Он оглянулся, запоминая место, и двинулся в путь.

По характеру Саня и впрямь был натуральным бродягой. На месте ему, как правило, не сиделось, каникулы он проводил вдали от дома, иногда путешествуя с отцом, таким же непоседой, иногда – с братом, иной раз – с друзьями. Родители привыкли к его частым отлучкам, и Саня колесил по городам, особенно предпочитая пешие походы по незнакомым улицам. Горожанин до мозга костей, он искренне считал, что даже в чужом городе заблудиться невозможно, и действительно всегда находил дорогу, ведомый каким-то непонятным инстинктом. В свои тринадцать лет видел он еще не особенно много, но десятка полтора-два городов успел объехать и более-менее освоиться в них. Поэтому теперь, когда он на деле проверил чудесные свойства Города, Саня понял, как несказанно ему повезло. Отныне он сможет бродить по любым городам в любое время, а не только в каникулы, и для этого совершенно не обязательно куда-то ездить. Город развязывал ему руки и давал неслыханную свободу.

Все это Саня осознал в ближайшие два часа, хотя до конца поверить долго не мог.
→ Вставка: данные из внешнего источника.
-- ==== Sys2Proof/Machine/Router.lean ====
section
/-! DEFINITION. The sample router (04): input blocks into slots, the output guard and the drive frames, DER, REM and
TIM slots, beat-ready notices. -/

namespace Sys2Proof.Machine

open Sys2Proof

/-! ### Slots -/

/-- Write a slot: its elements, then its header as one long (R109). -/
def State.writeSlot (s : State) (c : CtxCfg) (b : BitVec 48) (elems : List Long) (hdr : Long) : State :=
  let a := c.slotAt b
  ((State.putElems c a 0 elems s).setLong a hdr).spoil a c.slot

/-- Write the header of a slot alone. -/
def State.writeHeader (s : State) (c : CtxCfg) (b : BitVec 48) (hdr : Long) : State := (s.setLong (c.slotAt b) hdr).spoil (c.slotAt b) 2

/-- The gap code of a received format (R76). -/
def gapCode (fmt : Nat) : Grain := if fmt = 1 then 0xE0000 else 0x80000

/-- Gaps among stored elements. -/
def CtxCfg.gapsIn (c : CtxCfg) (l : List Long) : Nat := (l.filter c.isGap).length

/-! ### IN (R105, R572) -/

/-- A cluster counts a finalized IN block for its notice (R115). -/
def State.noteIn (s : State) (c : CtxCfg) (gaps : Nat) (deadline : Bool) : State :=
  let x := s.clu c.owner
  s.setClu c.owner { x with
    blocks := x.blocks + 1
    gapped := x.gapped + (if 0 < gaps then 1 else 0)
    deadline := x.deadline || deadline }

/-- The slot of tagged beat b of IN context i is final: its samples in order (none: not passed); whether the port
deadline made it so. -/
def State.inFinal (s : State) (i : Nat) (b : BitVec 48) (l : List (Option Grain)) (deadline : Bool) : State :=
  let c := s.cfg i
  let s0 := s.onStr (fun z => { z with inDone := z.inDone ++ [i] })
  let miss := l.length != c.spb || l.all (·.isNone)
  if !s.ownerOn c then s0.countGaps i c.spb b true
  else
    let codes := l.map (fun x => x.getD (gapCode c.fmt))
    let vals := codes.map (calIn c)
    let elems := if miss then List.replicate c.spb c.gap else vals.map (·.1)
    let gaps := if miss then c.spb else (codes.filter (isGapCode c.fmt)).length
    let clips := if miss then 0 else (vals.filter (·.2)).length
    let hdr := slotHeader b gaps (0 < clips) miss
    let s1 := ((s0.countGaps i gaps b (0 < gaps)).countClip i clips).writeSlot c b elems hdr
    ((((s1.noteIn c gaps deadline).sendBlock i b elems).redHand i b (b + 1)).gatherSlot i b hdr elems)

/-- The samples of a channel in a block formed under a plan; those the block does not hold were not passed. -/
def chanSamples (l : List (Option Grain)) (ch : Nat) : List PlanChan → Nat → List (Option Grain)
  | [], _ => []
  | c :: r, o =>
    if c.drive then chanSamples l ch r o
    else if c.ch = ch then (List.range c.spb).map (fun j => (l[o + j]?).getD none)
    else chanSamples l ch r (o + c.spb)

/-- IN contexts bound to port p. -/
def State.inOfPort (s : State) (p : Nat) : List Nat := (s.ctxOf tyIn).filter (fun i => (s.cfg i).port = p)

/-- The samples of IN context i that its port has passed for the beat (R76, R80, R84). -/
def State.inSamples (s : State) (p i : Nat) : List (Option Grain) :=
  let x := s.port p
  match x.expect, x.part with
  | some (_, l), some v =>
    if s.spState p = spActive ∧ !x.blank.contains (s.cfg i).channel then chanSamples v (s.cfg i).channel l 0 else []
  | _, _ => []

/-- Finalize the IN slots of port p of which a sample has passed; those of a cluster that is not on wait for the port deadline
(R572). -/
def State.passIn (s : State) (p : Nat) (b : BitVec 48) : State :=
  (s.inOfPort p).foldl (fun t i =>
    let l := t.inSamples p i
    if t.str.inDone.contains i || l.all (·.isNone) || !t.ownerOn (t.cfg i) then t else t.inFinal i b l false) s

/-- A block that fails (R76). -/
def State.badBlock (s : State) (p : Nat) : State := (s.inc (R.SP_CRC_ERR_V p)).set1 (R.SP_EVT_CRC p)

/-- R68, R69, R76, R97: what the receiver of a locked port counts: invalid sync headers and code errors, control words of a type
it does not know, codewords corrected, and codewords uncorrectable, which are always flagged. -/
def State.lineCount (s : State) (p : Nat) (k : InBlock) : State :=
  let unc := k.fecUnc.toNat + k.line.fecUnc.toNat
  let err := k.codeErr.toNat + k.line.codeErr.toNat + (k.line.ctrl.filter (fun w => !ctrlKnown w)).length
  let s1 := ((s.satAdd (R.SP_FEC_CORR_V p) (k.fecCorr.toNat + k.line.fecCorr.toNat)).satAdd (R.SP_FEC_UNC_V p) unc).satAdd (R.SP_CODE_ERR_V p) err
  if unc = 0 then s1 else (s1.set1 (R.SP_EVT_CRC p)).whFault 7

/-- R126: samples that arrive after their slot is final count in OVR of each context they hold data of; the first n have arrived
before. -/
def State.lateData (s : State) (p n : Nat) (l : List (Option Grain)) : State :=
  match (s.port p).expect with
  | none => s
  | some (_, cs) =>
    let new := List.replicate n none ++ l.drop n
    ((s.inOfPort p).filter (fun i => s.str.inDone.contains i && (chanSamples new (s.cfg i).channel cs 0).any (·.isSome))).foldl State.countOvr s

/-- Is a block not as expected, or has it failed (R76)? A header whose SYNC is not 0xB5 is taken as one not as expected; of a
header that an uncorrectable codeword carried nothing is tested (DESIGN CHOICE, log 8). -/
def State.blockFails (s : State) (p id n : Nat) (k : InBlock) : Bool :=
  (match k.header with
    | some h => hdrSync h != 0xB5 || hdrBeat h != (s.beat.num - 1).toNat % 65536 || hdrPlan h != id
    | none => false)
    || (!k.unc && ((k.complete n && !k.crcOk) || (k.codeErr != 0 && s.rd (R.SP_STAT_GEN_ACT p) != 3)))

/-- The words of a block that a port receives (R76, R126). DESIGN CHOICE (log 8): a block on an ACTIVE port with no plan in force,
and a second one in a beat after a complete one, count in SP_CRC_ERR and pass nothing. -/
def State.takeBlock (s : State) (p : Nat) (k : InBlock) : State :=
  let x := s.port p
  if s.spState p ≠ spActive ∨ k.words.isEmpty then s
  else match x.expect with
    | none => if x.closed then s else s.badBlock p
    | some (id, cs) =>
      let m := planSamples false cs
      let n := (20 * m + 63) / 64
      let l := k.samples n m
      if x.closed then s.lateData p (if x.got then 0 else x.had) l
      else if x.got then (s.badBlock p).lateData p 0 l
      else if s.blockFails p id n k then (s.badBlock p).onPort p (fun y => { y with got := true, part := none })
      else
        let s2 := s.onPort p (fun y => { y with got := k.complete n, part := some l })
        if k.complete n then s2.passIn p (s.beat.num - 1) else s2

/-- BEAT_BLOCK: what a port that hears a module receives, the block and what the line brought beside it. -/
def State.beatBlock (s : State) (p : Nat) (k : InBlock) : State :=
  if s.spHears p then (s.lineCount p k).takeBlock p k else s

/-- The port deadline (R76, R572): what has not been finalized is, with gap codes for what is missing. A plan in force without
an input channel has no block to be late (DESIGN CHOICE, log 8). -/
def State.portDeadline (s : State) (p : Nat) : State :=
  let x := s.port p
  if x.closed then s
  else
    let b := s.beat.num - 1
    let due := match x.expect with
      | some (_, l) => s.spState p == spActive && !x.got && decide (0 < planSamples false l)
      | none => false
    let s1 := if due then (s.inc (R.SP_LATE_V p)).set1 (R.SP_EVT_LATE p) else s
    let s2 := (s1.inOfPort p).foldl (fun t i => if t.str.inDone.contains i then t else t.inFinal i b (t.inSamples p i) true) s1
    s2.onPort p (fun y => { y with closed := true, part := none, had := ((y.part.map (·.length)).getD 0) })

/-! ### OUT: the guard and the drive frames (R110, R121 to R125, R35) -/

/-- GSTATE codes. -/
def gNormal : Nat := 0
def gHolding : Nat := 1
def gRamping : Nat := 2
def gZeroed : Nat := 3

/-- R122: beat k of a ramp over r beats from a code. -/
def rampCodes (rf : Int) (r s k : Nat) : List Int :=
  (List.range s).map (fun j => Int.tdiv (rf * ((r * s - ((k - 1) * s + j + 1) : Nat) : Int)) ((r * s : Nat) : Int))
Первый его Город, место пробного путешествия, оказался Новой Каховкой. Побродив по незнакомым улицам, Саня получил море удовольствия – так уж он был устроен.

А потом он вернулся на Садовую и проник в Город Садовых Улиц. Пришло время возвращаться домой, в Николаев.

На следующий день, едва досидев до конца шестого урока, Саня кинулся на Садовую. Вчерашнее казалось либо сном, либо бредом, но ход под указателем «Садовая, 7» послушно пропустил его в Город. И вновь он выбрал незнакомую улицу, и вновь остаток дня бродил, на этот раз по Пензе, и вернулся только под вечер. На третий день он взял с собой брата, и вдвоем они побывали в Волгограде. Там была не улица Садовая, а станция. Почему станция, они не стали разбираться: ход на автобусной остановке под цифрой 7 работал не хуже, чем другие.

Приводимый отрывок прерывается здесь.